• Task directions: Below are some records; output exactly the lines from the line with "def progFault (s" to the line with "match type with", both ends kept, and nothing more.
======
-- ==== Sys2Proof/Machine/Crypto.lean ====
section
/-! DEFINITION. The cryptographic functions that the root of trust names by their standards (15 R362 to R364, R377): SHA-384
and what is built on it, and the two signature schemes as constants without a value. -/

namespace Sys2Proof.Machine

/-! ### SHA-384 (FIPS 180-4) -/

/-- The primes below 410, 80 of them: none of the numbers up to 20 divides them but themselves. -/
def somePrimes : List Nat := (span 2 408).filter fun n => (span 2 19).all fun d => n % d != 0 || n == d

/-- The largest number of `n` more bits above `r` whose power `k` is at most `x`. -/
def rootFrom (k x : Nat) : Nat → Nat → Nat
  | 0, r => r
  | n + 1, r => rootFrom k x n (if (r + 2 ^ n) ^ k ≤ x then r + 2 ^ n else r)

/-- The first 64 bits of the fraction of the `k`th root of a number below 512. -/
def rootFraction (k p : Nat) : BitVec 64 := BitVec.ofNat 64 (rootFrom k (p * 2 ^ (64 * k)) 69 0)

/-- The round constants, from the cube roots of the first 80 primes. -/
def shaRoundConst : List (BitVec 64) := somePrimes.map (rootFraction 3)

/-- The initial hash value of SHA-384, from the square roots of the ninth to the sixteenth prime. -/
def shaInit : List (BitVec 64) := ((somePrimes.drop 8).take 8).map (rootFraction 2)

/-- The message schedule, newest word first. -/
def shaSchedule : Nat → List (BitVec 64) → List (BitVec 64)
  | 0, r => r
  | n + 1, r =>
    let a := r.getD 14 0
    let b := r.getD 1 0
    let s0 := a.rotateRight 1 ^^^ a.rotateRight 8 ^^^ a >>> 7
    let s1 := b.rotateRight 19 ^^^ b.rotateRight 61 ^^^ b >>> 6
    shaSchedule n ((s1 + r.getD 6 0 + s0 + r.getD 15 0) :: r)

/-- One round. -/
def shaRound (h : List (BitVec 64)) (kw : BitVec 64 × BitVec 64) : List (BitVec 64) :=
  match h with
  | [a, b, c, d, e, f, g, x] =>
    let t1 := x + (e.rotateRight 14 ^^^ e.rotateRight 18 ^^^ e.rotateRight 41) + ((e &&& f) ^^^ (~~~e &&& g)) + kw.1 + kw.2
    let t2 := (a.rotateRight 28 ^^^ a.rotateRight 34 ^^^ a.rotateRight 39) + ((a &&& b) ^^^ (a &&& c) ^^^ (b &&& c))
    [t1 + t2, a, b, c, d + t1, e, f, g]
  | h => h

/-- One block of 128 bytes. -/
def shaBlock (h : List (BitVec 64)) (b : Bytes) : List (BitVec 64) :=
  let w := (span 0 16).map fun i => BitVec.ofNat 64 (beNat (slice b (8 * i) 8))
  let w := (shaSchedule 64 w.reverse).reverse
  List.zipWith (· + ·) h ((List.zip shaRoundConst w).foldl shaRound h)

/-- Fold the blocks of a padded message. -/
def shaBlocks : Nat → List (BitVec 64) → Bytes → List (BitVec 64)
  | 0, h, _ => h
  | n + 1, h, b => shaBlocks n (shaBlock h (b.take 128)) (b.drop 128)

def sha384 (b : Bytes) : Bytes :=
  let z := (239 - b.length % 128) % 128
  let m := b ++ [0x80] ++ List.replicate z 0 ++ beBytes 16 (8 * b.length)
  ((shaBlocks (m.length / 128) shaInit m).map fun w => beBytes 8 w.toNat).flatten.take 48

/-! ### HMAC and HKDF (RFC 2104, RFC 5869) -/

def hmac384 (key msg : Bytes) : Bytes :=
  let k := slice (if 128 < key.length then sha384 key else key) 0 128
  sha384 (k.map (· ^^^ 0x5C) ++ sha384 (k.map (· ^^^ 0x36) ++ msg))

/-- The first output block of HKDF-Expand, 48 bytes. -/
def hkdf384 (prk info : Bytes) : Bytes := hmac384 prk (info ++ [1])

/-- The bytes of an ASCII text. -/
def ascii (t : String) : Bytes := t.toList.map fun c => BitVec.ofNat 8 c.toNat

end Sys2Proof.Machine
end

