def fieldCores (s : State) (l : List PartPlan) (p : Bytes) (i o : Nat) : List Offence :=
  let x := planOf l (field p o 1)
  let ng := field p (o + 1) 1
  let cken := bit (field p (o + 4) 1) 4
  let devf := field p (o + 40) 4
  let masks := (span 0 16).map fun k => (k, field p (o + 128 + 32 * k) 32)
  offend (isFull p && !x.en) oFIELD 6 i o ++ offend (decide (16 < ng)) oFIELD 6 i (o + 1) ++
    offend (field p (o + 2) 2 == 0) oFIELD 6 i (o + 2) ++ zeroBits p 6 i (o + 4) 5 3 ++ reserved p oFIELD 6 i (o + 5) 3 ++
    zeroBits p 6 i (o + 8) 17 15 ++ reserved p oFIELD 6 i (o + 12) 4 ++
    offend (cken && bits (field p (o + 8) 4) 0 17 == planDev s p) oFIELD 6 i (o + 8) ++
    offend (field p (o + 16) 1 % 64 != 0 || (cken && (match placeOf (field p (o + 16) 6) with | .hbm _ => false | _ => true)))
      oFIELD 6 i (o + 16) ++
    reserved p oFIELD 6 i (o + 22) 2 ++ offend (cken && field p (o + 24) 8 == 0) oFIELD 6 i (o + 24) ++
    offend (decide (1024 < bits devf 10 11) || decide (1024 < bits devf 0 10 + bits devf 10 11)) oFIELD 6 i (o + 40) ++
    zeroBits p 6 i (o + 40) 21 11 ++ reserved p oFIELD 6 i (o + 44) 4 ++
    (span 0 4).flatMap (fun d =>
      let w := field p (o + 48 + 4 * d) 4
      offend (decide (256 < bits w 0 8 + bits w 8 9) || (bits w 8 9 != 0 && bits x.qmask (4 * d) 4 == 0)) oFIELD 6 i
        (o + 48 + 4 * d) ++ zeroBits p 6 i (o + 48 + 4 * d) 17 15) ++
    reserved p oFIELD 6 i (o + 64) 64 ++
    masks.flatMap fun (k, m) =>
      offend ((decide (ng ≤ k) && m != 0) || !maskInQuarters x.qmask m ||
        (masks.take k).any (fun y => y.2 &&& m != 0)) oFIELD 6 i (o + 128 + 32 * k)

def fieldCarve (l : List PartPlan) (p : Bytes) (i o : Nat) (before : List (Nat × Nat)) : List Offence :=
  let pn := bits (field p (o + 10) 1) 4 4
  let base := field p o 6
  let x := planOf l pn
  offend (base % 65536 != 0) oFIELD 7 i o ++
    offend (carveLen p o == 0 || !runInQuarters x.qmask base (carveLen p o * 65536)) oFIELD 7 i (o + 6) ++
    offend (decide (4 < bits (field p (o + 10) 1) 0 4) || (isFull p && !x.en) ||
      decide (64 ≤ (before.filter fun r => bits (field p (r.2 + 10) 1) 4 4 == pn).length)) oFIELD 7 i (o + 10) ++
    reserved p oFIELD 7 i (o + 11) 5

def fieldRing (s : State) (l : List PartPlan) (p : Bytes) (i o : Nat) : List Offence :=
  let pn := field p (o + 1) 1
  let x := planOf l pn
  let r := planRing p o
  let size := field p (o + 8) 4
  let twice := (sortSet r.members).length != r.members.length
  offend (decide (15 < field p o 1)) oFIELD 8 i o ++ offend (isFull p && !x.en) oFIELD 8 i (o + 1) ++
    offend (decide (8 ≤ field p (o + 2) 1) || bits x.qmask (4 * r.serv) 4 == 0) oFIELD 8 i (o + 2) ++
    reserved p oFIELD 8 i (o + 3) 1 ++ zeroBits p 8 i (o + 4) 12 4 ++
    reserved p oFIELD 8 i (o + 6) 2 ++ offend (bits size 0 18 == 0 || decide (131072 < bits size 0 18)) oFIELD 8 i (o + 8) ++
    zeroBits p 8 i (o + 8) 18 14 ++ offend (decide (size ≤ r.rank)) oFIELD 8 i (o + 12) ++ zeroBits p 8 i (o + 12) 17 15 ++
    offend (r.mtaddr % 64 != 0 || !runInQuarters x.qmask r.mtaddr (4 * size) || !runLocal x.img r.mtaddr (4 * size))
      oFIELD 8 i (o + 16) ++
    reserved p oFIELD 8 i (o + 22) 10 ++
    (span 0 r.members.length).flatMap (fun k =>
      offend ((k == r.rank && r.members[k]? != some (planDev s p)) ||
        (twice && (r.members.take k).contains (r.members.getD k 0))) oFIELD 8 i (o + 32 + 4 * k) ++
      zeroBits p 8 i (o + 32 + 4 * k) 17 15) ++
    reserved p oFIELD 8 i (o + 32 + 4 * size) ((16 - (32 + 4 * size) % 16) % 16)

def fieldVcmap (l : List PartPlan) (p : Bytes) (i o : Nat) : List Offence :=
  let w := field p o 4
  offend (decide (16 ≤ i ∧ i < 20) && bit w 4 && !(planOf l (bits w 0 4)).en) oFIELD 9 i o ++
    offend (bits w 5 3 != 0) oFIELD 9 i o ++ offend (decide (i < 22) && bits w 8 8 == 0) oFIELD 9 i (o + 1) ++
    zeroBits p 9 i o 16 16

def fieldPort (p : Bytes) (i o : Nat) : List Offence :=
  offend (decide (5 < field p o 1)) oFIELD 10 i o ++ offend (decide (4 ≤ field p (o + 1) 1)) oFIELD 10 i (o + 1) ++
    reserved p oFIELD 10 i (o + 4) 28 ++
    (span 0 48).flatMap fun c =>
      let r := field p (o + 32 + 2 * c) 2
      let n := bits r 0 14
      offend (decide (8192 < n) || decide (0 < n ∧ n < 18) || (decide (44 ≤ c) && n == 0)) oFIELD 10 i (o + 32 + 2 * c) ++
        zeroBits p 10 i (o + 32 + 2 * c) 14 2

def routeFirst (p : Bytes) (o : Nat) : Nat := bits (field p o 8) 0 17
def routeCount (p : Bytes) (o : Nat) : Nat := bits (field p o 8) 17 18
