-- ==== Sys2Proof/Machine/Services.lean ====
section
/-! DEFINITION. The services that a call runs: programs, the step loop, ingestion, checkpoints, replay, collective lists,
tests and margins (14 R344 to R357; 10 R242, R244, R245; 17 R422 to R424). -/

namespace Sys2Proof.Machine

/-! ### LOAD_PROGRAM (R344, R345) -/

/-- A section of a program package: type, index, offset and length, with the byte offset of its table entry. -/
structure ProgSect where
  type : Nat
  cidx : Nat
  off : Nat
  len : Nat
  entry : Nat

def progSects (b : Bytes) : List ProgSect :=
  (span 0 (field b 6 2)).map fun i =>
    let o := 64 + 16 * i
    ⟨field b o 1, field b (o + 1) 1, field b (o + 4) 4, field b (o + 8) 4, o⟩

/-- The largest size of a section of a type, and the size of its items. -/
def progLimit : Nat → Nat × Nat
  | 1 => (0x20_0000, 1) | 3 => (0x1_0000, 1) | 4 => (0x2_0000, 1) | 5 => (0x20_0000, 1) | 6 => (2048, 8) | 7 => (256, 256)
  | 8 => (0x10_0000, 4) | 9 => (0x10_0000, 16) | 10 => (1024, 8) | 11 => (1024, 4) | _ => (0x1_0000, 1)

/-- The cores of a core group, ascending. -/
def groupCores (s : State) (p : Part) (g : Nat) : List Core :=
  coreRange.filter fun c => bit ((s.part p).img.groups.getD g 0) c.val

/-- The header of a package is sound. -/
def progHeadOk (h : Bytes) : Bool :=
  field h 0 4 == 0x47505248 && field h 4 2 == 1 && (slice h 16 48).all (· == 0) && decide (64 + 16 * field h 6 2 ≤ field h 8 4)

/-- A section is out of range. -/
def sectBad (len cores : Nat) (x : ProgSect) : Bool :=
  let l := progLimit x.type
  x.type == 0 || decide (11 < x.type) || decide (len < x.off + x.len) || decide (l.1 < x.len) || x.len % l.2 != 0 ||
    (if x.type ≤ 6 then x.cidx != 0xFF && decide (cores ≤ x.cidx) else x.type == 7 && decide (15 < x.cidx))

/-- A tenant may not give this schedule table to this memory die. -/
def schedDenied (s : State) (p : Part) (x : ProgSect) (b : Bytes) : Bool :=
  !(quartersOf s p).contains x.cidx ||
    (span 0 63).any fun i =>
      let o := field b (4 * i) 4 % 512
      !(o == 0x100 || o == 0x101 || o == 0x102 || o == 0x1FF ||
        (if h : o < 256 then partOfCore s ⟨o, h⟩ == some p else false))

/-- Words of `n` bytes of a section. -/
def itemsOf (b : Bytes) (n : Nat) : List (Nat × Nat) := (span 0 (b.length / n)).map fun i => (i, field b (n * i) n)

/-- The runs that a checkpoint list names: address and length. -/
def ckptRuns (b : Bytes) : List (Nat × Nat) := (itemsOf b 16).map fun e => (bits e.2 0 48, bits e.2 64 32)

/-- What is wrong with a package: a tenant's schedule tables, and the addresses of a checkpoint list, lie within the caller's
rights (R338, R345). -/
def progFault (s : State) (p : Part) (f : Fn) (cores : Nat) (b : Bytes) : Option Finding :=
  let l := progSects b
  let body := fun (x : ProgSect) => slice b x.off x.len
  (blame (l.any (sectBad b.length cores)) sBADCALL 64 ++ blame (crc32c (b.drop 16) != field b 12 4) sCHECK 12 ++
    l.flatMap (fun x => blame (crc32c (body x) != field b (x.entry + 12) 4) sCHECK (x.entry + 12)) ++
    blame (f != 0 && l.any fun x => x.type == 7 && schedDenied s p x (body x)) sDENIED 64 ++
    blame (l.any fun x => x.type == 9 && (ckptRuns (body x)).any fun r => !mayReach s f p r.1 r.2) sDENIED 64).head?

/-- A section goes into one core. The control store, CORE_STREAM_BASE and CORE_BAL_CTRL of a core that runs take nothing: the
write is discarded and logged (05 R99, R134; 06 R152). -/
def putCoreSect (b : Bytes) (type : Nat) (s : State) (c : Core) : State :=
  let p := partOfCore s c
  match type with
  | 1 => if running s c then record s .core .info p (.core c) .none 0 (.names 99 [storeOff]) else localPut s c storeOff b
  | 2 =>
    let s := fset s .coreSeqCtrlStart c.val (Config.startRow b)
    let s := (span 0 3).foldl (fun s i =>
      if running s c then logRegister s p (.core c) (8 + 4 * i)
      else fset s .coreStreamBaseBase (c.val * 3 + i) (Config.startBase b i)) s
    if running s c then logRegister s p (.core c) 0x30 else fset s .coreBalCtrlDynamic c.val (ofBool (Config.startDynamic b))
  | 3 => windowPut s c descOff b
  | 4 => windowPut s c scaleOff b
  | 5 => localPut s c larderOff b
  | _ => (itemsOf b 8).foldl (fun s e => pset s c e.1 e.2) s

/-- A section goes where its type says. -/
def putSect (p : Part) (cores : List Core) (b : Bytes) (s : State) (x : ProgSect) : State :=
  let d := slice b x.off x.len
  match x.type with
  | 7 => if h : x.cidx < 16 then (itemsOf d 4).foldl (fun s e => writeSched s ⟨x.cidx, h⟩ e.1 e.2 0) s else s
  | 8 => s.setPart p { s.part p with
      shadowTags := (s.part p).shadowTags ++ (itemsOf d 4).map fun e => (bits e.2 0 16, bits e.2 16 8) }
  | 9 => s.setPart p { s.part p with
      ckptList := (s.part p).ckptList ++ ckptRuns d }
  | 10 => (itemsOf d 8).foldl (fun s e => fset s .updProgWord (p.val * 128 + e.1) e.2) s
  | 11 => (itemsOf d 4).foldl (fun s e => fset s .updHypValue (p.val * 256 + e.1) e.2) s
  | t =>
    let to' := if x.cidx = 0xFF then cores else (cores[x.cidx]?).toList
    to'.foldl (putCoreSect d t) s

/-- A sound package is written; with START, RUN is written to every core of the group. What a package has no section for stays
as it was, so a core keeps the mode, STATIC or DYNAMIC, that the program before gave it (log 147, DESIGN CHOICE). -/
def putProgram (s : State) (p : Part) (cores : List Core) (b : Bytes) (start : Bool) : State :=
  let s := s.setPart p { s.part p with shadowTags := [], ckptList := [] }
  let s := (progSects b).foldl (putSect p cores b) s
  if start then cores.foldl (fun s c => writeSeqCtrl s c true (fget s .coreSeqCtrlStart c.val)) s else s

/-- LOAD_PROGRAM: the package is checked as a whole, then written. -/
def execLoadProgram (f : Fn) (k : SlotNo) (s : State) : Host.Outcome State Fault Refusal :=
  onService f k 1 s fun c p =>
    let a := field c.args 0 8
    let cores := groupCores s p (field c.args 8 1)
    match stageHost s (some p) (.call f k) [(a, 64)] with
    | some t => t
    | none =>
      match callMem s c p a 64 with
      | (t, none) => t
      | (t, some h) =>
        let n := field h 8 4
        if !progHeadOk h then finishCall t f k sBADCALL 64 []
        else if !mayReach t f p a n then finishCall t f k sDENIED 64 []
        else
          match stageHost s (some p) (.call f k) [(a, n)] with
          | some t => t
          | none =>
            match callMem s c p a n with
            | (t, none) => t
            | (t, some b) =>
              match progFault t p f cores.length b with
              | some x => finishCall t f k x.1 x.2 []
              | none =>
                finishCall (putProgram t p cores b (bit (field c.args 9 1) 0)) f k sOK 0 (leBytes 8 cores.length)

/-! ### Reading a checkpoint slot (10 R245; 14 R353) -/

/-- What a slot holds, as memory it is read back into: whether it is a shard header, address and length. -/
def slotParts (s : State) (p : Part) (l : List UpdEntry) : List (Bool × Nat × Nat) :=
  (l.flatMap fun e => (e.arrays.filter fun r => r.1 != 48).map fun r => (r.1 == 56, r.2.1, r.2.2)) ++
    (s.part p).ckptList.map fun r => (false, r.1, r.2)

/-- The shard header that a restore writes (09 R213). -/
def restoreHead (s : State) (p : Part) (step : Nat) : Bytes :=
  leBytes 8 step ++ leBytes 4 (devId s * 512 + 264 + (scOf s p).val) ++ leBytes 4 0

/-- One part of a slot is written back. -/
def restorePart (c : CallX) (p : Part) (head payload : Bytes) (r : State × Nat) (x : Bool × Nat × Nat) : State × Nat :=
  (callWrite r.1 c.fn c.slot p x.2.1 (if x.1 then head else slice payload r.2 x.2.2), r.2 + x.2.2)

/-- FLAG returns to 0 and every batch from the cursor on is fetched again (R351). -/
def restartIngest (s : State) (p : Part) : State :=
  match (s.part p).ingest with
  | none => s
  | some i =>
    let s := match flagRef ⟨(scOf s p).val * 64, by have := (scOf s p).isLt; omega⟩ i.flag with
      | some r => flagPut s r 0
      | none => s
    fillIngest (s.setPart p { s.part p with ingest := some { i with fetching := [], landed := [], entries := [] } }) p

/-- The cursor is put at a batch; batches outside the run that is due from there are given up. -/
def moveCursor (s : State) (p : Part) (batch : Nat) : State :=
  let t := fset s .svcLoopCursor p.val batch
  match (s.part p).ingest with
  | none => t
  | some i =>
    let due := batchesDue t p i
    t.setPart p { t.part p with ingest := some { i with
      fetching := i.fetching.filter due.contains, landed := i.landed.filter due.contains
      entries := i.entries.filter fun e => due.contains e.1 } }

/-- The bytes that have come over the fabric for a partition are used up. -/
def fabDrop (s : State) (p : Part) : State :=
  { s with net := { s.net with staged := s.net.staged.filter fun e => e.1 / 2 ^ 60 != p.val + 1 } }

/-- The payload of a slot is checked against the list in force and written back, and ingestion begins again, at a batch where
one is given. False where the call has ended instead. -/
def restoreSlot (s : State) (c : CallX) (p : Part) (batch : Option Nat) (step : Nat) (payload : Bytes) : State × Bool :=
  match listInForce s c p with
  | (t, none) => (t, false)
  | (t, some l) =>
    let parts := slotParts t p l
    let fails := fun (code detail : Nat) => (finishCall t c.fn c.slot code detail [], false)
    if slice payload 0 8 ≠ fingerprint l ∨ payload.length ≠ 8 + (parts.map fun x => x.2.2).sum then fails sCHECK 64
    else if !(parts.all fun x => mayReach t c.fn p x.2.1 x.2.2) then fails sDENIED 64
    else
      let t := (parts.foldl (restorePart c p (restoreHead t p step) payload) (t, 8)).1
      let t := t.setPart p { t.part p with lastList := l, prep := none, prepFailed := false }
      let t := match batch with
        | some b => moveCursor t p b
        | none => t
      (restartIngest (fset (fabDrop t p) .updStepStep p.val (step + 1)) p, true)

/-- What a slot says of itself: STEP, LEN, CKS, and whether it is VALID. -/
structure SlotSays where
  step : Nat
  len : Nat
  cks : Nat
  valid : Bool

def slotSays (h : Bytes) : SlotSays := ⟨field h 0 8, field h 8 8, field h 16 8 % 2 ^ 61, field h 28 1 == 1⟩

/-- How far a restore from the buddy has come: it waits, or has a slot's step and payload, or ends the call. -/
inductive Fetched where
  | waits (s : State)
  | fails (s : State) (why : Finding)
  | got (s : State) (step : Nat) (payload : Bytes)

/-- The bytes that have come over the fabric for a partition. -/
def fabBytes (s : State) (p : Part) (a n : Nat) : Bytes :=
  (span (fabKey p a) n).map fun i => (tget (fun _ => none) s.net.staged i).getD 0

/-- Reads of the buddy's memory on VC21, for a call. -/
def buddyReads (s : State) (p : Part) (f : Fn) (k : SlotNo) (l : List (Nat × Nat)) : State :=
  let x := (s.part p).img
  let s := onCall s f k fun c => { c with waiting := c.waiting + l.length }
  l.foldl (fun s r =>
    sendReq s (some p) (.call f k) (blankReq tREAD (264 + (scOf s p).val) x.buddy 264 21 x.job r.1 r.2 [])) s

/-- Where slot `i` stands on the buddy. -/
def buddyAt (s : State) (p : Part) (i : Nat) : Nat := (s.part p).img.ckbase + i * (s.part p).img.cklen

/-- The slots that may be restored, the higher STEP first. -/
def buddyChoice (s : State) (p : Part) (want : Option Nat) : List (Nat × SlotSays) :=
  let l := (span 0 2).map fun i => (i, slotSays (fabBytes s p (buddyAt s p i) 64))
  let l := l.filter fun e => e.2.valid && decide (64 + e.2.len ≤ (s.part p).img.cklen) && (want.isNone || want == some e.2.step)
  match l with
  | [a, b] => if a.2.step < b.2.step then [b, a] else [a, b]
  | l => l

/-- The next act of a restore from the buddy. Phase 0 asks for both headers, 1 chooses, 2 and 3 have asked for the first
and the second choice. -/
def fetchBuddy (s : State) (c : CallX) (p : Part) (want : Option Nat) : Fetched :=
  let ask := fun (i : Nat) (x : SlotSays) (phase : Nat) =>
    Fetched.waits (setPhase (buddyReads s p c.fn c.slot
      ((chunksOf x.len).map fun r => (buddyAt s p i + 64 + r.1, r.2))) c.fn c.slot phase)
  let choice := buddyChoice s p want
  if c.phase = 0 then .waits (setPhase (buddyReads (fabDrop s p) p c.fn c.slot [(buddyAt s p 0, 64), (buddyAt s p 1, 64)]) c.fn c.slot 1)
  else if c.waiting ≠ 0 then .waits s
  else if c.phase = 1 then
    match choice with
    | [] => .fails s (sNOTFOUND, 0)
    | (i, x) :: _ => ask i x 2
  else
    match choice[c.phase - 2]? with
    | none => .fails s (sCHECK, 0)
    | some (i, x) =>
      let b := fabBytes s p (buddyAt s p i + 64) x.len
      if ckWords b = x.cks then .got s x.step b
      else
        match choice[c.phase - 1]? with
        | some (j, y) => ask j y (c.phase + 1)
        | none => .fails (fabDrop s p) (sCHECK, i)

/-! ### STEP_LOOP and SEAL (R346 to R349) -/

/-- A loop begins by acting on ACTION: 1 replays, 2 resumes, 3 releases after a restore. -/
def beginLoop (s : State) (p : Part) (l : LoopSvc) (action : Nat) : State :=
  let s := s.setPart p { s.part p with loop := some l }
  let s := if l.single || l.replay then s else fset (fset s .svcLoopLoop p.val 1) .svcLoopPlogcnt p.val 0
  match action with
  | 0 => s
  | 1 => refetch (s.setPart p { s.part p with releaseDue := some 1 }) p
  | n => s.setPart p { s.part p with releaseDue := some n }

/-- A loop begins; ACTION 3 first restores from the buddy. -/
def actLoop (s : State) (c : CallX) (p : Part) (l : LoopSvc) (action : Nat) : State :=
  if (s.part p).loop.isSome then s
  else if action ≠ 3 then beginLoop s p l action
  else
    match fetchBuddy s c p none with
    | .waits t => t
    | .fails t x => finishCall t c.fn c.slot x.1 x.2 []
    | .got t step b =>
      match restoreSlot t c p none step b with
      | (t, false) => t
      | (t, true) => beginLoop t p l 3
======
• The completed task:
def progFault (s : State) (p : Part) (f : Fn) (cores : Nat) (b : Bytes) : Option Finding :=
  let l := progSects b
  let body := fun (x : ProgSect) => slice b x.off x.len
  (blame (l.any (sectBad b.length cores)) sBADCALL 64 ++ blame (crc32c (b.drop 16) != field b 12 4) sCHECK 12 ++
    l.flatMap (fun x => blame (crc32c (body x) != field b (x.entry + 12) 4) sCHECK (x.entry + 12)) ++
    blame (f != 0 && l.any fun x => x.type == 7 && schedDenied s p x (body x)) sDENIED 64 ++
    blame (l.any fun x => x.type == 9 && (ckptRuns (body x)).any fun r => !mayReach s f p r.1 r.2) sDENIED 64).head?

/-- A section goes into one core. The control store, CORE_STREAM_BASE and CORE_BAL_CTRL of a core that runs take nothing: the
write is discarded and logged (05 R99, R134; 06 R152). -/
def putCoreSect (b : Bytes) (type : Nat) (s : State) (c : Core) : State :=
  let p := partOfCore s c
  match type with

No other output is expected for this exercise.